Answer with the exact lines of the following material from the one containing "def Obligations.RejectedWordsRaiseTheirKind : Prop" through the one containing "(0xC0 ≤ n ∧ n ≤ 0xC6)", both end lines included.

**Records shown:**
◇ ◇ ◇ ◇ ◇ ◇ ◇
-- ==== Sys2Proof/Certificates/Slice0/Obligations.lean ====
section
/-! DEFINITION. The statements for the provers. -/

open Sys2Proof Sys2Proof.Machine

/-! ### Encoding -/

/-- Decoding gives back what the encoder wrote, for every well-formed instruction of the opcode map with every operand value that its
encoding admits, whatever words follow (R142 to R150). -/
def Obligations.DecodeGivesBackEncode : Prop :=
  ∀ (i : Instr) (rest : List Word32), i.wellFormed = true → decode (encode i ++ rest) = .ok (i, (encode i).length)

/-- Words written out from the encoding tables decode to the instructions they stand for; most are the manual's own examples. -/
def Obligations.WrittenWordsDecode : Prop :=
  decode [0x00000000] = .ok (.nop {}, 1) ∧
  decode [0x00978800, 0x00000003] = .ok (.li {} 2 3, 2) ∧
  decode [0x20860040, 0x00000008] = .ok (.loop { timing := .after 1 } 2 8, 2) ∧
  decode [0x00940C60, 0x00000005] = .ok (.addi {} 3 3 5, 2) ∧
  decode [0x20961060, 0x00000001] = .ok (.slli { timing := .after 1 } 4 3 1, 2) ∧
  decode [0x21208004, 0xF0000000, 0x00000100] = .ok (.sts { timing := .after 1 } 0 4 .z64 none 0x100, 3) ∧
  decode [0x00070000] = .ok (.retire {}, 1) ∧
  decode [0x00080001] = .ok (.give {} false 1, 1) ∧
  decode [0x006C1401] = .ok (.dsync {} 5 1, 1) ∧
  decode [0x003B1000] = .ok (.flueFree {} 4 false, 1) ∧
  decode [0x00630000] = .ok (.wswap {}, 1) ∧
  decode [0x00D10400, 0x00080000] = .ok (.vrot {} 1 0 1, 2) ∧
  decode [0x00D80420, 0x00180000] = .ok (.vld {} 1 1 3 0, 2) ∧
  decode [0x00D88063, 0x00280000] = .ok (.vst {} 3 3 5 0, 2) ∧
  decode [0x00C18C01, 0x10100000] = .ok (.vfma {} 3 0 1 2 0 .f32 .rne false, 2) ∧
  decode [0xE1400820, 0x00000014, 0x12000000] = .ok (.vadd { timing := .stamped 20 } 2 1 0 0 .f32 .rz false, 3) ∧
  decode [0x00E00000, 0x00000AA3] = .ok (.hcut {} 3 0xAA, 2) ∧
  decode [0x00E08000, 0x000000D2] = .ok (.hchain {} 2 0 0xD, 2)

/-- Words that do not decode raise the kind of R152: an opcode that the opcode map does not assign, the rows 0x18, 0x48, 0xB8 and 0xC8, every OPC from
0xF0 on and every single cell without a mnemonic, raises kind 0, whatever the rest of the word and the words after it. A LEN that is neither the
number of words that DLY and the opcode require nor one more raises kind 3, or kind 2 where a reserved field that DLY and the opcode still give a role
is not zero, for every assigned opcode; shown exactly for an opcode of each class of R150 (R143, R149, R150, R152). That such a word's missing
extension words read as 0 and a surplus one has no role is the model's reading (log entry 7). -/
def Obligations.RejectedWordsRaiseTheirKind : Prop :=
  ∀ (w : Word32) (ws : List Word32),
    let opc := w.extractLsb' 15 8
    let n := opc.toNat
    let len := (w.extractLsb' 23 2).toNat
    let stamp := if (w.extractLsb' 29 3).toNat = 7 then 1 else 0
    let assigned : Prop := n ≤ 0x17 ∨ (0x20 ≤ n ∧ n ≤ 0x47) ∨ (0x50 ≤ n ∧ n ≤ 0x76) ∨ (0x78 ≤ n ∧ n ≤ 0x7E) ∨ (0x80 ≤ n ∧ n ≤ 0xB3) ∨
      (0xC0 ≤ n ∧ n ≤ 0xC6) ∨ (0xD0 ≤ n ∧ n ≤ 0xD4) ∨ n = 0xD8 ∨ (0xE0 ≤ n ∧ n ≤ 0xE8)
    let typed : Prop := n = 0x13 ∨ (0x40 ≤ n ∧ n ≤ 0x47) ∨ (0x58 ≤ n ∧ n ≤ 0x73) ∨ (0x78 ≤ n ∧ n ≤ 0xB3) ∨ (0xC2 ≤ n ∧ n ≤ 0xC4) ∨
      (0xD0 ≤ n ∧ n ≤ 0xD4) ∨ n = 0xE4
    let immed : Prop := n ∈ [0x01, 0x02, 0x04, 0x05, 0x06, 0x07, 0x08, 0x09, 0x0A, 0x0C, 0x0D, 0x0F, 0x15, 0x17] ∨ (0x28 ≤ n ∧ n ≤ 0x30) ∨ n = 0x33 ∨
      (0x40 ≤ n ∧ n ≤ 0x47) ∨ n ∈ [0x50, 0x51, 0x52, 0x54, 0x56, 0x57, 0x6B, 0x78, 0x79, 0x7A] ∨ (0xC0 ≤ n ∧ n ≤ 0xC5) ∨ n = 0xD0 ∨
      (0xE0 ≤ n ∧ n ≤ 0xE3) ∨ n = 0xE8
    let needs (k : Nat) : Prop := ∃ t i : Nat, (typed ∧ t = 1 ∨ ¬typed ∧ t = 0) ∧ (immed ∧ i = 1 ∨ ¬immed ∧ i = 0) ∧ k = stamp + t + i
    (¬assigned → decode (w :: ws) = .error 0) ∧
    (∀ k, assigned → needs k → len ≠ k → len ≠ k + 1 → decode (w :: ws) = .error 2 ∨ decode (w :: ws) = .error 3) ∧
    (n = 0x20 → len ≠ stamp → len ≠ stamp + 1 → decode (w :: ws) = .error 3) ∧
    (n = 0x28 → w.extractLsb' 0 5 = 0 → len ≠ stamp + 1 → len ≠ stamp + 2 → decode (w :: ws) = .error 3) ∧
    (n = 0x28 → w.extractLsb' 0 5 ≠ 0 → decode (w :: ws) = .error 2) ∧
    (n = 0x80 → (stamp < len → ws.getD stamp 0 = 0) → len ≠ stamp + 1 → len ≠ stamp + 2 → decode (w :: ws) = .error 3) ∧
    (n = 0x40 → w.extractLsb' 0 5 = 0 → (stamp < len → ws.getD stamp 0 = 0) → len ≠ stamp + 2 → len ≠ stamp + 3 → decode (w :: ws) = .error 3)

/-! ### Steps -/

/-- A step runs the decoded instruction: when nothing else is due and it is the turn of a strand that may issue, whose words decode to an
instruction, the step is what `exec` makes of that instruction in the state of the strand's turn (R35; log entry 1). Where a store of the core holds
an error: a line of the code store with an uncorrectable one is MEMERR at user level, at the strand's position; else the fetch counts corrected errors,
and an instruction that issues is judged by the vector registers that it read (R385; log entry 42). -/
def Obligations.StepRunsTheDecodedInstruction : Prop :=
  ∀ (s : State) (c : CoreId) (st : StrandId) (rest : List (CoreId × StrandId)) (i : Instr) (n : Nat),
    s.inbox = [] → s.power = true → s.opening = none → s.nextItem = none → s.todo = (c, st) :: rest →
    s.canRun c st = true → s.poisonDue c st = none → (s.strand c st).trapDue = none → s.interruptDue c st = none →
    (s.strand c st).wait = none → (s.strand c st).base ≤ s.now c st →
    fetchFault ((s.core c).store (s.strand c st).level).1 ((s.core c).store (s.strand c st).level).2 st (s.strand c st).pos
      (s.strand c st).reach = none →
    decode (fetchWords (s.fetchMem c st) (s.strand c st).pos) = .ok (i, n) →
    let u : State := { s with todo := rest, cur := some (c, st) }
    let line := (s.strand c st).pos / 16
    let user := (s.strand c st).level = false
    let lost := user ∧ line ∈ (s.core c).badCode
    ((s.core c).badCode = [] → (s.core c).badV = [] → (s.core c).corr = [] → step s = exec i u) ∧
    (lost → ∃ a t, step s = .next t ∧ (t.strand c st).level = true ∧ (t.strand c st).tcause.toNat % 256 = 11 ∧
      (t.strand c st).tepc = BitVec.ofNat 64 ((s.strand c st).pos % 2 ^ 15) ∧ (t.strand c st).tinfo0 = a ∧ t.gm = s.gm) ∧
    (¬lost → ∃ v : State, v.cores = u.cores ∧ v.gm = u.gm ∧ v.cal = u.cal ∧ v.bindings = u.bindings ∧ (¬user → v = u) ∧
      ∀ t, exec i v = .next t → step s = .next (v.judgeSources t c st i (v.headerAt c st)))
◇ ◇ ◇ ◇ ◇ ◇ ◇
**Reply:**
def Obligations.RejectedWordsRaiseTheirKind : Prop :=
  ∀ (w : Word32) (ws : List Word32),
    let opc := w.extractLsb' 15 8
    let n := opc.toNat
    let len := (w.extractLsb' 23 2).toNat
    let stamp := if (w.extractLsb' 29 3).toNat = 7 then 1 else 0
    let assigned : Prop := n ≤ 0x17 ∨ (0x20 ≤ n ∧ n ≤ 0x47) ∨ (0x50 ≤ n ∧ n ≤ 0x76) ∨ (0x78 ≤ n ∧ n ≤ 0x7E) ∨ (0x80 ≤ n ∧ n ≤ 0xB3) ∨
      (0xC0 ≤ n ∧ n ≤ 0xC6) ∨ (0xD0 ≤ n ∧ n ≤ 0xD4) ∨ n = 0xD8 ∨ (0xE0 ≤ n ∧ n ≤ 0xE8)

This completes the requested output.